Saying Key West is the “tip of Florida” doesn’t accurately convey how geographically isolated the Keys are. From Miami, it is another four hours, or more, to drive to your destination. And if you hit traffic, you could be in for even more travel time. During rush hour, this drive can easily extend to six hours. At least you’ll have all the ocean views you can handle along the continuous one-lane highway. The ocean’s colors change throughout the entire journey; from blue to green, to light blue, to nearly white. Long story short, the great views make the drive a lot more enjoyable.
You know you’ve found South Beach when you literally can’t drive any further south. This idyllic spot has lovely clear and shallow waters, perfect for a mellow day of swimming and lounging. Because it’s so far south, it’s important to note that the amenities in this area are limited. You’ll be able to find a port-a-potty, a few drinking fountains, and a total of one cafe where you can get lunch or a smoothie. But do not count on big crowds or big luxury here.

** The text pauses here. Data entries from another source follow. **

/-- FRAME_BEGIN chooses the response: the ready answer, WAIT, FRAME_ERROR, or idle; its summary is taken at this moment, and
the attention line falls. The line is asserted until the first frame after a reset begins, and from then on exactly while some item
of the present summary, the first-response marker left out, is not what the last response carried (R179, R180, R181, R182,
R186). -/
def Obligations.AFrameBeginsWithTheResponseItFinds : Prop :=
  (∀ s : State,
    (s.ports.l.lastSummary = none → s.attention = true) ∧
    ∀ m, s.ports.l.lastSummary = some m →
      (s.attention = false ↔
        m.level = s.warning.level ∧ m.owed = s.warning.owed ∧ m.relay = s.warning.relay ∧ m.silent = s.warning.silent ∧
          m.hold = s.lau.hold.state ∧ m.cableway = coarse s.cable.state ∧ m.holder = s.cable.holder ∧
          m.result = s.gauging.result ∧
          (m.pendingDispositions = true ↔ ∃ e ∈ s.gauging.list, e.record.disposition = .pending) ∧
          m.notices = s.notices.held.length ∧ m.archive = s.archive.state.health ∧ m.quality = s.clock.quality ∧
          m.disagree = s.lau.disagree.isSet ∧ m.frozen = s.rating.frozen ∧
          (m.defaulted = true ↔ s.store.defaulted ≠ []))) ∧
  ∀ s : State, s.startingUp = false → s.ports.l.frame = none →
    ∃ t, exec .frameBegin s = .next t ∧ ∃ m, t.ports.l.frame = some m ∧ m.summary = s.summary s.ports.l.first ∧
      m.discarded = s.ports.l.discarded ∧ t.ports.l.discarded = false ∧ t.ports.l.frameError = false ∧
      t.ports.l.lastSummary = some m.summary ∧ t.attention = false ∧ t.ports.l.slot = s.ports.l.slot ∧ SameBlocks s t ∧
      (∀ o, s.ports.l.slot = some o → ∀ r, s.ports.l.answer = some r → m.response = r) ∧
      (∀ o, s.ports.l.slot = some o → s.ports.l.answer = none →
        m.response = { code := o.code, tag := o.tag, result := .wait, payload := .empty, answers := false }) ∧
      (s.ports.l.slot = none → s.ports.l.frameError = true →
        m.response = { code := 0, tag := 0, result := .frameError, payload := .empty, answers := false }) ∧
      (s.ports.l.slot = none → s.ports.l.frameError = false →
        m.response = { code := 0, tag := 0, result := .ok, payload := .empty, answers := false })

For a natural experience, one of the best beaches in Key West goes by the presidential name of Fort Zachary Taylor. It is, in fact, the only “all-natural” beach in the region, with a coral shoreline. The sparkling blue waters are home to a variety of wildlife, so the area is a paradise for snorkeling. There are plenty of rental shops nearby to stock up on snorkeling gear for the day.
This state park is considered to have one of the most beautiful beaches in the country. The nearby island of the same name has zero inhabitants, and the surrounding waters are a brilliant blue-green. You will have plenty of space to yourself to explore. Camping is permitted and sites include water and electricity, but make reservations early for peak times.

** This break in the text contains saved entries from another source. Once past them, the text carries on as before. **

-- ==== Sys2Proof/Tests/Slice0.lean ====
section
/-! SUPPORT. The model's own tests: the ill-formed commands, the spec's worked examples, and for every statement with
hypotheses a state and operands that meet them, clause by clause. -/

namespace Sys2Proof.Tests

open Sys2Proof Sys2Proof.Machine

/-! ### Ill-formed commands: one for each check of WellFormed.lean -/

theorem test_illFormed_operands :
    ([.acceptShift .L 0 (some 65536), .commitRating .L 0 (some ⟨4294967296, []⟩), .commitRating .L 0 (some ⟨0, [⟨32768, 0⟩]⟩),
      .commitRating .L 0 (some ⟨0, List.replicate 96 ⟨0, 0⟩⟩), .deleteRating .T 0 (some 256),
      .deleteShift .L 0 (some 4294967296), .loadPlan .F 0 (some ⟨65536, 0, []⟩), .loadPlan .F 0 (some ⟨1, 256, []⟩),
      .loadPlan .F 0 (some ⟨1, 0, List.replicate 82 ⟨0, none, 0, 0⟩⟩), .loadPlan .F 0 (some ⟨1, 0, [⟨16777216, none, 0, 0⟩]⟩)]
        : List Instr).all (fun i => !i.wellFormed) = true := by decide

theorem test_illFormed_fields :
    ([.manualReading .F 0 (some (-32769)) ⟨0, 0⟩, .readArchive .L 0 (some ⟨0, 256, .absent⟩), .readObs .L 0 (some 256),
      .readSettings .L 0 (some ⟨none, some 256⟩), .setAcquisition .L 0 (some ⟨0, 0, 0, 0, 0, 0, 0, 65536⟩) ⟨0, 0⟩,
      .setCableway .F 0 (some ⟨0, 0, 32768, 0, 0, 0, 0, 0, 0⟩), .setChannel .L 0 (some ⟨none, none, 256, 0, 0⟩),
      .setHoldLimit .L 0 (some 65536), .setShift .L 0 (some ⟨0, 32768⟩), .setThreshold .L 0 (some ⟨0, none, none, 0, 0, 256, none⟩) ⟨0, 0⟩,
      .setWarningTimers .L 0 (some ⟨65536, 0⟩), .verifyArchive .L 0 (some ⟨0, 65536⟩), .writeDatum .F 0 (some 2147483648)]
        : List Instr).all (fun i => !i.wellFormed) = true := by decide

theorem test_illFormed_events :
    ([.codeNamesNoRequest .T 37 0, .codeNamesNoRequest .T 255 0, .busy .F 255 0, .powerOn ⟨false, .done, .done, [], [256], []⟩,
      .pinReset ⟨false, .done, .done, [], [300], []⟩] : List Instr).all (fun i => !i.wellFormed) = true := by decide

theorem test_wellFormed_commands :
    ([.setShift .L 7 (some ⟨4294967295, -1000⟩), .codeNamesNoRequest .T 38 0, .busy .F 254 0, .meterPulse,
      .powerOn ⟨true, .bad, .bad, [.datum], [255], [3]⟩] : List Instr).all Instr.wellFormed = true := by decide

/-! ### The spec's worked examples -/

/-- R176. -/
theorem test_crc : crc [0x00#8] = 0xC4#8 := by decide

/-- 01_stage_acquisition.md, section 1.8: the median, the stage and the rate of rise. -/
theorem test_example_acquisition :
    channelResult ⟨⟨true, 1, -1500, 20000⟩, [10240, 10244, 0, 10238, 10250, 10242, 10246], true⟩ 7 = some (1626, false) ∧
      channelResult ⟨⟨true, 2, -1480, 20000⟩, [10251, 10249, 10255, 10250, 10252, 10248, 10253], true⟩ 7 = some (1648, false) ∧
      channelResult ⟨⟨true, 3, 0, 5000⟩, [65535, 65535, 41000, 65535, 65535, 40990, 65535], true⟩ 7 = none ∧
      (Disagree.update ⟨true, 0, 2⟩ 50 22) = (⟨false, 0, 3⟩, some .disagreeClear) ∧
      (ChannelStatus.update ⟨false, 1, 0⟩ false) = (⟨true, 0, 0⟩, some .channelFault) := by decide

/-- 04_shifts_and_discharge_computation.md, sections 4.10 to 4.12. -/
theorem test_example_shifts :
    [500, 1000, 4000, 7000, 8500, 12000].map (shiftAt [⟨1000, 20, .manual⟩, ⟨7000, -45, .manual⟩, ⟨10000, 0, .manual⟩]) =
      [20, 20, -13, -45, -22, 0] := by decide

/-- The points of section 4.11. -/
def points411 : List RatingPoint := [⟨800, 0⟩, ⟨1000, 0⟩, ⟨1400, 25000⟩, ⟨3000, 600000⟩, ⟨6000, 12000000⟩]

theorem test_example_lookup :
    [730, 930, 1200, 6000, 9030, 20000].map (lookup points411) =
      [(0, false, false, false), (0, false, false, false), (12500, false, false, false), (12000000, false, false, false),
        (23514000, false, true, false), (40000000, false, true, true)] := by decide

theorem test_example_inverse :
    [0, 4100, 6000, 20000, 26000, 40000000].map
        (inverse [⟨1200, 0⟩, ⟨1350, 0⟩, ⟨1500, 6000⟩, ⟨1700, 6000⟩, ⟨2000, 20000⟩]) =
      [some 1350, some 1453, some 1700, some 2000, some 2129, some 20000] := by decide

/-- 06_the_cableway.md, section 6.8: the sample points of the three verticals. -/
theorem test_example_samplePoints :
    samplePoints (.twoPoint 40) 750 150 600 = ([360], true, false) ∧
      samplePoints (.twoPoint 40) 750 150 1500 = ([300, 1200], false, false) ∧
      samplePoints (.onePoint 40) 750 150 200 = ([50], false, true) := by decide

/-- 07_gauging_computation_and_results.md, section 7.9: velocities, mid-time, discharge, percent difference. -/
theorem test_example_gauging :
    pointVelocity 2500 12 40 94 = 600 ∧ meanVelocity 2500 12 100 [⟨219, false⟩, ⟨171, false⟩] = 500 ∧
      midTime 86400 87400 = 86900 ∧ rawPercent (some 9320) (some 4280) = some 1178 ∧
      inverse [⟨1200, 0⟩, ⟨1500, 6000⟩, ⟨2000, 20000⟩] 9320 = some 1619 ∧
      rawDischarge
          [⟨1, 0, .edge, some 0, some 0, 0, [], VerticalFlags.none⟩, ⟨2, 4000, .onePoint, some 800, some 600, 40, [], VerticalFlags.none⟩,
            ⟨3, 8000, .onePoint, some 1500, some 900, 40, [], VerticalFlags.none⟩,
            ⟨4, 12000, .twoPoint, some 1000, some 500, 100, [], VerticalFlags.none⟩,
            ⟨5, 16000, .edge, some 0, some 0, 0, [], VerticalFlags.none⟩] = 9320 := by decide

/-- A power-on of a factory-new part leaves State.reset, where the start-up sequence runs (log entry 6). -/
theorem test_powerOn_factory : exec (.powerOn ⟨false, .former, .former, [], [], []⟩) State.reset = .next State.reset := rfl

/-! ### States of the witnesses -/

/-- The idle response of a frame in progress on Port L. -/
def frame0 : SentResponse :=
  { response := { code := 0, tag := 0, result := .ok, payload := .empty, answers := false }, discarded := false
    summary := State.reset.summary true }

This national park contains the partially submerged ruins of an old military base. But that’s not the only attraction here, you’ll also find a gorgeous beach that delightfully uncrowded. To get there, take the ferry to Dry Tortugas Beach, whose name is very deceptive, because nearly 99% of this park is watery. Confusing name aside, you’ll also find some great snorkeling spots off this beach. A word of warning, the area has very limited services, but the cost of a ferry ticket also includes at least one meal per rider.
Are you looking for a private beach? The Keys offer quite a few, and we recommend Casa Marina for its spa and over 1,000 feet of pristine sands for lounging or swimming. This stretch of tourist heaven offers lounge chairs, massages and lazy palm trees, plus amazing sunrise views—and you will have every service at your fingertips.

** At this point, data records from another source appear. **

/-- R10, R104: rounding is monotone, and it changes no binary32 value but -0, which it makes +0. -/
def Obligations.RoundingIsMonotone : Prop :=
  (∀ x y : ℚ, x ≤ y → |(x : ℝ)| < overflowBound → |(y : ℝ)| < overflowBound → real (rne32 x) ≤ real (rne32 y)) ∧
    (∀ b : Word, isFinite b = true → b ≠ 0x80000000#32 → rne32 (real b) = b) ∧
    rne32 (real (0x80000000#32)) = 0x00000000#32

/-! ## The host model -/

/-- R155, R156, R157, R159: the chains of phases within one call, on a finite filtered temperature. -/
def Obligations.FanPhaseChains : Prop :=
  ∀ (s : State) (c : HostConfig) (ms : Word) (rest : List HostOp), s.pending = .evalPhases ms :: rest →
    s.host.config = some c → s.isValid .filt = true → isFinite (s.get .filt) = true →
    let t : ℚ := real (s.get .filt)
    let last : Word := s.host.lastChangeTimeMs
    let elapsed : Nat := (2 ^ 32 + ms.toNat - last.toNat) % 2 ^ 32
    let ends : Phase → Word → Word → Prop := fun p l ratio =>
      ∃ u, step s = .next u ∧ u.host.phase = p ∧ u.host.lastChangeTimeMs = l ∧ u.host.ratio = ratio ∧
        u.regs = s.regs ∧ u.valid = s.valid ∧ u.status = s.status ∧ u.pending = rest
    let off : Prop := t < real c.tempMinC - real c.tempHysteresisC
    (s.host.phase = .off → t < real c.tempMinC → ends .off last 0x00000000#32) ∧
      (s.host.phase = .off → real c.tempMinC ≤ t → c.fanSpinupTimeMs ≠ 0 → ends .spinup ms c.fanSpinupDutyCycle) ∧
      (s.host.phase = .off → real c.tempMinC ≤ t → c.fanSpinupTimeMs = 0 → ¬off → ends .on ms (interp c t)) ∧
      (s.host.phase = .spinup → elapsed < c.fanSpinupTimeMs.toNat → ends .spinup last c.fanSpinupDutyCycle) ∧
      (s.host.phase = .spinup → c.fanSpinupTimeMs.toNat ≤ elapsed → ¬off → ends .on ms (interp c t)) ∧
      (s.host.phase = .spinup → c.fanSpinupTimeMs.toNat ≤ elapsed → off → ends .off ms 0x00000000#32) ∧
      (s.host.phase = .on → ¬off → ends .on last (interp c t)) ∧
      (s.host.phase = .on → off → ends .off ms 0x00000000#32)

/-- R158: the interpolation is rounded once, is non-decreasing, and returns the two ends of the curve at and beyond them
(the patterns, unless one is -0, which rounds to +0). -/
def Obligations.InterpolationRule : Prop :=
  ∀ (c : HostConfig) (t u : ℚ), c.legal = true →
    IsRounded32
        ((real c.fanMinDutyCycle + (max (real c.tempMinC) (min t (real c.tempMaxC)) - real c.tempMinC) *
          (real c.fanMaxDutyCycle - real c.fanMinDutyCycle) / (real c.tempMaxC - real c.tempMinC) : ℚ) : ℝ) (interp c t) ∧
      (t ≤ u → real (interp c t) ≤ real (interp c u)) ∧
      (t ≤ real c.tempMinC → real (interp c t) = real c.fanMinDutyCycle) ∧
      (real c.tempMaxC ≤ t → real (interp c t) = real c.fanMaxDutyCycle)

/-- R160: from OFF, the hysteresis band changes nothing of a call, and the fan turns on exactly from `tempMinC` on. -/
def Obligations.HysteresisOnlyTurnsOff : Prop :=
  ∀ (c : HostConfig) (h : Word) (t : ℚ) (ms last : Word), c.legal = true →
    HostConfig.legal { c with tempHysteresisC := h } = true →
    evalPhase { c with tempHysteresisC := h } .off t ms last = evalPhase c .off t ms last ∧
      ((evalPhase c .off t ms last).phase ≠ .off ↔ real c.tempMinC ≤ t)

/-- R161, R154: a control cycle is these bus accesses and evaluations in this order; a fan call writes `TEMP` only if it
does not hold the new temperature already. That a cycle or a call expands, in one step, into operations that come before
all else pending is the model's choice (assumption log 7). -/
def Obligations.ControlCycleExpands : Prop :=
  ∀ (s : State) (code ms newTempC : Word) (rest : List HostOp), s.host.config.isSome = true →
    (s.pending = .controlCycle code ms :: rest →
        step s = .next { s with
          pending := [.write 0x10 4 code, .write 0x00 4 0x00000004#32, .fanVoltageRatio none ms, .writeRatio,
            .write 0x00 4 0x00000007#32, .checkFatal, .read 0x28 4] ++ rest }) ∧
      (s.pending = .fanVoltageRatio none ms :: rest →
        step s = .next { s with pending := [.write 0x00 4 0x00000005#32, .checkFatal, .evalPhases ms] ++ rest }) ∧
      (s.pending = .fanVoltageRatio (some newTempC) ms :: rest → s.isValid .temp = true → s.get .temp = newTempC →
        step s = .next { s with pending := [.write 0x00 4 0x00000005#32, .checkFatal, .evalPhases ms] ++ rest }) ∧
      (s.pending = .fanVoltageRatio (some newTempC) ms :: rest → ¬(s.isValid .temp = true ∧ s.get .temp = newTempC) →
        step s = .next { s with
          pending := [.write 0x1C 4 newTempC, .write 0x00 4 0x00000005#32, .checkFatal, .evalPhases ms] ++ rest })

/-- R162: CHECK aborts the host exactly when `FATAL` is 1; an aborted host drops what it had to do, up to the next reset
(the model's way to say that the loop makes no further step: assumption log 7), and with no reset to come it has no step. -/
def Obligations.AbortOnFatal : Prop :=
  ∀ (s : State) (rest : List HostOp), s.host.aborted = false → s.pending = .checkFatal :: rest →
    ∃ t, step s = .next t ∧ t.host.aborted = s.status.fatal ∧ t.reads = s.status.word :: s.reads ∧
      (s.status.fatal = false → t.pending = rest) ∧
      (s.status.fatal = true → .reset ∉ rest → t.pending = [] ∧ step t = .fault .hostAborted) ∧
      (s.status.fatal = true → .reset ∈ rest → ∃ later u, t.pending = .reset :: later ∧ step t = .next u ∧
        u.host.aborted = false ∧ u.status.fatal = false)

The aptly named Dog beach is lovely. But this really isn’t a typical tourist destination, it’s meant specifically for people traveling with their four-legged companions. It’s a very small beach, but it offers enough waterfront space for all the splashing and ball chasing your furry friend could ask for. Before you go, we recommend you do a quick online search to get specific directions to the beach. After Fido is worn out, be sure to grab lunch at one of the nearby, beachfront restaurants.
While we’re on the topic of dogs, this next public beach is well-known to locals, but surprisingly uncrowded. With an adjoining dog park, Higgs Beach offers outdoor showers and restrooms, a playground, and a spacious stretch of sand for sunbathing, swimming or just strolling along the waterline.
In the area of Islamorada, there is a beach dedicated to an environmentalist by the name of Anne Eaton. It is known simply as Anne’s Beach, and it is definitely among the best beaches in Key West. It has an endearing, mellow vibe and is well out of the way of most tourist destinations. It has long been a family favorite for wading with kids, because the waters here are very shallow, which limits ‘real’ swimming opportunities but also makes it an ideal, safe spot for kids.
From Little Palm beach you can find a remote and secluded gem within a short kayak paddle. Due east, Big Munson beach is a stone’s throw away, yet completely secluded. It’s only facility is a composting toilet, but the views of the Florida Straits are spectacular and you may have the whole cove to yourself.
Take a jaunt to nearby Marathon and check out Coco Plum beach. Take US1 and then drive a mile down a road that seems to lead to nowhere. This beach is little used because you cannot actually see the ocean from the road. Once you find the small parking lot, you’ll also be likely to find just a few other car using it. The lack of tourist traffic to this beach makes it one of the most tranquil spots anywhere in Key West.